The field of contenders was impressive last year. There was the Mayor of Kassel, who told his fellow German citizens concerned about the number of migrants about to be dumped on their city that probably they should move somewhere else; then there was the Austrian President, a former Maoist of lugubrious mien and permanent unshave, who opined that Austrian schoolgirls should be compelled to wear headscarves “in solidarity” with their Muslim fellow pupils.

However the judges (Scotus, Mrs Scotus and a man they met in the pub) were unanimous that the first prize should go to the not infrequently intoxicated former leader of the German Green Party, who said: “There is no such thing as Germans, there are only non-migrants.” Curiously, the migrants themselves seemed to think that there certainly was such a thing as Germans, who lived in a place called Germany and financed its generous welfare system; that was where they wanted to go—and certainly not to join the “non-migrants” of Hungary or Bulgaria.

Runner-up was Harvard University: “Chelsea”, formerly “Bradley”, Manning, was no sooner pardoned by the former windbag in the White House for betraying his/her country while serving in army intelligence in Iraq, than he/she was offered a visiting fellowship at Harvard’s Kennedy School of Government. The acting director of the Harvard Institute of Politics said:

Broadening the range and depth of opportunity for students to hear from and engage with experts, leaders and policy-shapers is a cornerstone of the Institute of Politics. We welcome the breadth of thought-provoking viewpoints on race, gender, politics and the media …

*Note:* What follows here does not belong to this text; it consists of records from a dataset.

/-! ## CARRY stays a fraction (R105) -/

/-- Every phase keeps `CARRY < 2^16`: ACC_STEP leaves a remainder, RESET_CLEAR 0, and no other phase writes it. -/
theorem exec_phase_carry_lt {i : Instr} {s t : State} (hi : isPhase i = true) (hcarry : s.carry.toNat < 2 ^ 16)
    (h : exec i s = .next t) : t.carry.toNat < 2 ^ 16 := by
  obtain ⟨-, -, -, -, -, -, -, -, -, -, -, hkeep, -⟩ := phasesWriteOnlyConsumerState i s t hi h
  by_cases hclear : i = .resetClear
  · subst hclear
    cases h
    rcases whileConsRuns_cases resetClear s with hrun | hrun <;> rw [hrun]
    · rw [resetClear_eq]
      exact Nat.two_pow_pos 16
    · exact hcarry
  by_cases hacc : i = .accStep
  · subst hacc
    cases h
    rcases whileConsRuns_cases (fun u => goTo phTgAdvance (accumulate u)) s with hrun | hrun <;> rw [hrun]
    · obtain ⟨-, hrem⟩ := accumulate_toNat s
      rw [goTo_carry, hrem]
      exact Nat.mod_lt _ (Nat.two_pow_pos 16)
    · exact hcarry
  · rwa [hkeep hclear hacc]

/-- Settles O27: a step writes CARRY as a phase of CONS, or not at all. -/
theorem carryStaysAFraction : Obligations.CarryStaysAFraction := by
  refine ⟨by decide, fun s t hcarry h => ?_⟩
  rcases step_phase_or_sameAccumulator h with hexec | hsame
  · obtain ⟨hphase, -⟩ := isPhase_decodePhase s.phase
    exact exec_phase_carry_lt hphase (by rwa [(fetch_sameAccumulator s).carry_eq]) hexec
  · rwa [hsame.carry_eq]

/-! ## CALIBRATE is not entered again (R110) -/

/-- Code 0b111 alone asks for CALIBRATE (R74). -/
theorem decodePhase_ne_calibrate {p : PhaseCode} (h : p ≠ phCalibrate) : decodePhase p ≠ .calibrate := by
  revert p
  decide

/-- The loop test stays in the main loop (R126, R129). -/
theorem loopTest_phase_ne_calibrate (s : State) : (loopTest s).phase ≠ phCalibrate := by
  rw [loopTest_phase]
  split <;> decide

theorem fetchTarget_phase_ne_calibrate {s : State} (hs : s.phase ≠ phCalibrate) :
    (fetchTarget s).phase ≠ phCalibrate := by
  rcases fetchTarget_cases s with ⟨-, h⟩ | ⟨-, -, h⟩ | ⟨-, -, h⟩ <;> rw [h]
  · exact hs
  · exact (by decide : phResetClear ≠ phCalibrate)
  · exact loopTest_phase_ne_calibrate _

theorem applyAnswer_phase_ne_calibrate (m : Option BusEvent) (s : State) :
    (applyAnswer m s).phase ≠ phCalibrate := by
  cases m <;> exact loopTest_phase_ne_calibrate _

theorem whileConsRuns_phase_ne_calibrate {f : State → State} {s : State} (hf : (f s).phase ≠ phCalibrate)
    (hs : s.phase ≠ phCalibrate) : (whileConsRuns f s).phase ≠ phCalibrate := by
  rcases whileConsRuns_cases f s with h | h <;> rwa [h]

/-- No phase but CALIBRATE goes to CALIBRATE (R110, R124). -/
theorem exec_phase_ne_calibrate {i : Instr} {s t : State} (hi : isPhase i = true) (hcal : i ≠ .calibrate)
    (hs : s.phase ≠ phCalibrate) (h : exec i s = .next t) : t.phase ≠ phCalibrate := by
  cases i with
  | idle _ | read _ _ | write _ _ _ _ | enqueue _ | tryDequeueDueBy _ => cases hi
  | calibrate => exact absurd rfl hcal
  | fetchTarget =>
    cases h
    exact whileConsRuns_phase_ne_calibrate (fetchTarget_phase_ne_calibrate hs) hs
  | accStep =>
    cases h
    exact whileConsRuns_phase_ne_calibrate (by decide : phTgAdvance ≠ phCalibrate) hs
  | tgAdvance =>
    cases h
    exact whileConsRuns_phase_ne_calibrate (by decide : phCacheRefresh ≠ phCalibrate) hs
  | cacheRefresh =>
    cases h
    exact whileConsRuns_phase_ne_calibrate (by decide : phDrainApply ≠ phCalibrate) hs
  | drainApply =>
    rcases exec_drainApply_cases h with ⟨-, rfl⟩ | ⟨-, m, u, -, rfl⟩
    · exact hs
    · exact applyAnswer_phase_ne_calibrate m u
  | mixOut | resetClear =>
    cases h
    exact whileConsRuns_phase_ne_calibrate (by decide : phFetchTarget ≠ phCalibrate) hs

/-- Settles O30: outside CALIBRATE a step is another phase of CONS, or leaves PHASE, FREQ and INC alone. -/
theorem calibrationHappensOnce : Obligations.CalibrationHappensOnce := by
  intro s t hs h
  rcases step_phase_or_sameAccumulator h with hexec | hsame
  case inl =>
    obtain ⟨hphase, -⟩ := isPhase_decodePhase s.phase
    have hcal := decodePhase_ne_calibrate hs
    have hfetch := fetch_sameAccumulator s
    obtain ⟨-, -, -, -, -, -, -, -, -, -, -, -, -, -, -, -, -, -, -, hfixed, -⟩ :=
      phasesWriteOnlyConsumerState _ _ t hphase hexec
    obtain ⟨hfreq, hinc, -⟩ := hfixed hcal
    exact ⟨exec_phase_ne_calibrate hphase hcal (by rwa [hfetch.phase_eq]) hexec, hfreq.trans hfetch.freq_eq,
      hinc.trans hfetch.inc_eq⟩
  case inr => exact ⟨by rwa [hsame.phase_eq], hsame.freq_eq, hsame.inc_eq⟩

end Sys2Proof.Machine

/-! SUPPORT, then the proofs of the statements that 43_mixer.md gives rise to: MIX_OUT sums, halves and clips (R115,
R119), and its two channels do not mix (R120). -/

namespace Sys2Proof.Machine

open Sys2Proof

/-! ## The clipped half sum (R115, R117, R118) -/

/-- The clip of R115 as a maximum and a minimum. -/
theorem clipHalf_eq_max_min (v : Int) : clipHalf v = max (-32767) (min 32767 (v / 2)) := by
  unfold clipHalf clamp asr
  split <;> [skip; split] <;> omega

/-- The clip leaves a half sum in its range alone (R119). -/
theorem clipHalf_of_mem {v : Int} (hlo : -32767 ≤ asr v 1) (hhi : asr v 1 ≤ 32767) : clipHalf v = asr v 1 := by
  rw [clipHalf, clamp, if_neg hlo.not_gt, if_neg hhi.not_gt]

/-! ## The two sums (R115, R120) -/

section Sums

variable {s : State} {o : Fin 8 → Int}

/-- The left sum reads the odd chips alone. -/
theorem sumLeft_eq_of_odd (ho : ∀ c : Fin 8, c.val % 2 = 1 → o c = (s.env.tgOutput[c.val]).toInt) :
    sumLeft s = o 1 + o 3 + o 5 + o 7 := by
  rw [ho 1 rfl, ho 3 rfl, ho 5 rfl, ho 7 rfl]
  rfl

/-- The right sum reads the even chips alone. -/
theorem sumRight_eq_of_even (ho : ∀ c : Fin 8, c.val % 2 = 0 → o c = (s.env.tgOutput[c.val]).toInt) :
    sumRight s = o 0 + o 2 + o 4 + o 6 := by
  rw [ho 0 rfl, ho 2 rfl, ho 4 rfl, ho 6 rfl]
  rfl

end Sums

/-- Eight equal outputs give each channel four times the one. -/
theorem sums_of_outputs_eq {s : State} {v : Int} (h : ∀ c : Fin 8, (s.env.tgOutput[c.val]).toInt = v) :
    sumLeft s = 4 * v ∧ sumRight s = 4 * v := by
  have hleft : sumLeft s = v + v + v + v := sumLeft_eq_of_odd (o := fun _ => v) fun c _ => (h c).symm
  have hright : sumRight s = v + v + v + v := sumRight_eq_of_even (o := fun _ => v) fun c _ => (h c).symm
  omega

/-! ## MIX_OUT while CONS runs -/

theorem mix_left (s : State) : (mix s).left = BitVec.ofInt 16 (clipHalf (sumLeft s)) := rfl

theorem mix_right (s : State) : (mix s).right = BitVec.ofInt 16 (clipHalf (sumRight s)) := rfl

/-- MIX_OUT while CONS runs (R115, R123). -/
theorem exec_mixOut_running {s : State} (hruns : s.consRuns = true) :
    exec .mixOut s = .next (goTo phFetchTarget (mix s)) :=
  congrArg Host.Outcome.next (whileConsRuns_eq (fun t => goTo phFetchTarget (mix t)) hruns)

/-- What a running MIX_OUT leaves in LEFT and RIGHT (R115). -/
theorem mixOut_channels {s t : State} (hruns : s.consRuns = true) (h : exec .mixOut s = .next t) :
    t.left = BitVec.ofInt 16 (clipHalf (sumLeft s)) ∧ t.right = BitVec.ofInt 16 (clipHalf (sumRight s)) := by
  rw [exec_mixOut_running hruns] at h
  cases h
  exact ⟨mix_left s, mix_right s⟩

/-- Settles O31: the mixer's record update, its pair rewritten by the two sums and the clip. -/
theorem mixOutSumsHalvesAndClips : Obligations.MixOutSumsHalvesAndClips := by
  refine ⟨rfl, fun s o hruns ho l r hl hr => ?_⟩
  have hleft : (mix s).left = l := by
    rw [mix_left, clipHalf_eq_max_min, sumLeft_eq_of_odd fun c _ => ho c, hl]
  have hright : (mix s).right = r := by
    rw [mix_right, clipHalf_eq_max_min, sumRight_eq_of_even fun c _ => ho c, hr]
  rw [exec_mixOut_running hruns, mixOut_eq, hleft, hright]
  rfl

/-- Settles O32: each channel, as an integer, is its clipped half sum; the extremes clip 4 * 32767 and 4 * -32768. -/
theorem mixerClipsHard : Obligations.MixerClipsHard := by
  intro s hruns
  obtain ⟨hleft, hright⟩ := mix_toInt s
  refine ⟨_, exec_mixOut_running hruns, ?_⟩
  rw [goTo_left, goTo_right, hleft, hright]
  refine ⟨clipHalf_range _, clipHalf_range _, clipHalf_of_mem, clipHalf_of_mem, fun hmax => ?_, fun hmin => ?_⟩
  · obtain ⟨hl, hr⟩ := sums_of_outputs_eq hmax
    rw [hl, hr]
    decide
  · obtain ⟨hl, hr⟩ := sums_of_outputs_eq hmin
    rw [hl, hr]
    decide

/-- Settles O33: LEFT is a function of the left sum and RIGHT of the right one, and each sum reads its own chips
alone. -/
theorem channelsAreIndependent : Obligations.ChannelsAreIndependent := by
  intro s s' t t' hruns hruns' h h'
  obtain ⟨hleft, hright⟩ := mixOut_channels hruns h
  obtain ⟨hleft', hright'⟩ := mixOut_channels hruns' h'
  refine ⟨fun hodd => ?_, fun heven => ?_⟩
  · have hsum : sumLeft s' = sumLeft s := sumLeft_eq_of_odd fun c hc => congrArg BitVec.toInt (hodd c hc)
    rw [hleft, hleft', hsum]
  · have hsum : sumRight s' = sumRight s := sumRight_eq_of_even fun c hc => congrArg BitVec.toInt (heven c hc)
    rw [hright, hright', hsum]

end Sys2Proof.Machine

In particular Chelsea, presumably in her role as “expert”, “leader” or “policy-shaper”, would “engage students in discourse on ‘issues of LGBTQ identity in the military’”. So nowadays all you need is a sex change to catapult from traitor to celebrity. Sadly this courageous  appointment proved a bridge too far even for Harvard’s cowardly PC academics, so after protests Chelsea was hastily redesignated “guest speaker”. Not likely to be “no platformed” either, since she is now an LGBTQXYZ heroine and untouchable.

And finally the consolation prize goes to the World Health Organisation which appointed nonagenarian tyrant Robert Mugabe its “Goodwill Ambassador” in Southern Africa. True, Zimbabwe’s health system has collapsed: according to Physicians for Human Rights, under Mugabe there has been “a dramatic reversal of its population’s access to food, clean water, basic sanitation and health care”, leading to “the shuttering of hospitals and clinics, the closing of its medical school and the beatings of health workers”. This is probably why the Ethiopian head of the WHO described Zimbabwe as “a country that places universal health coverage and health promotion at the centre of its policies to provide health care to all”—though not quite all, as Mugabe himself had long received expensive treatment abroad. Zimbabwe’s Herald newspaper reported the appointment as a “new feather in the President’s cap”.

Scotus Viator is a prolific writer on politics and society in Britain and Europe, usually under his real name.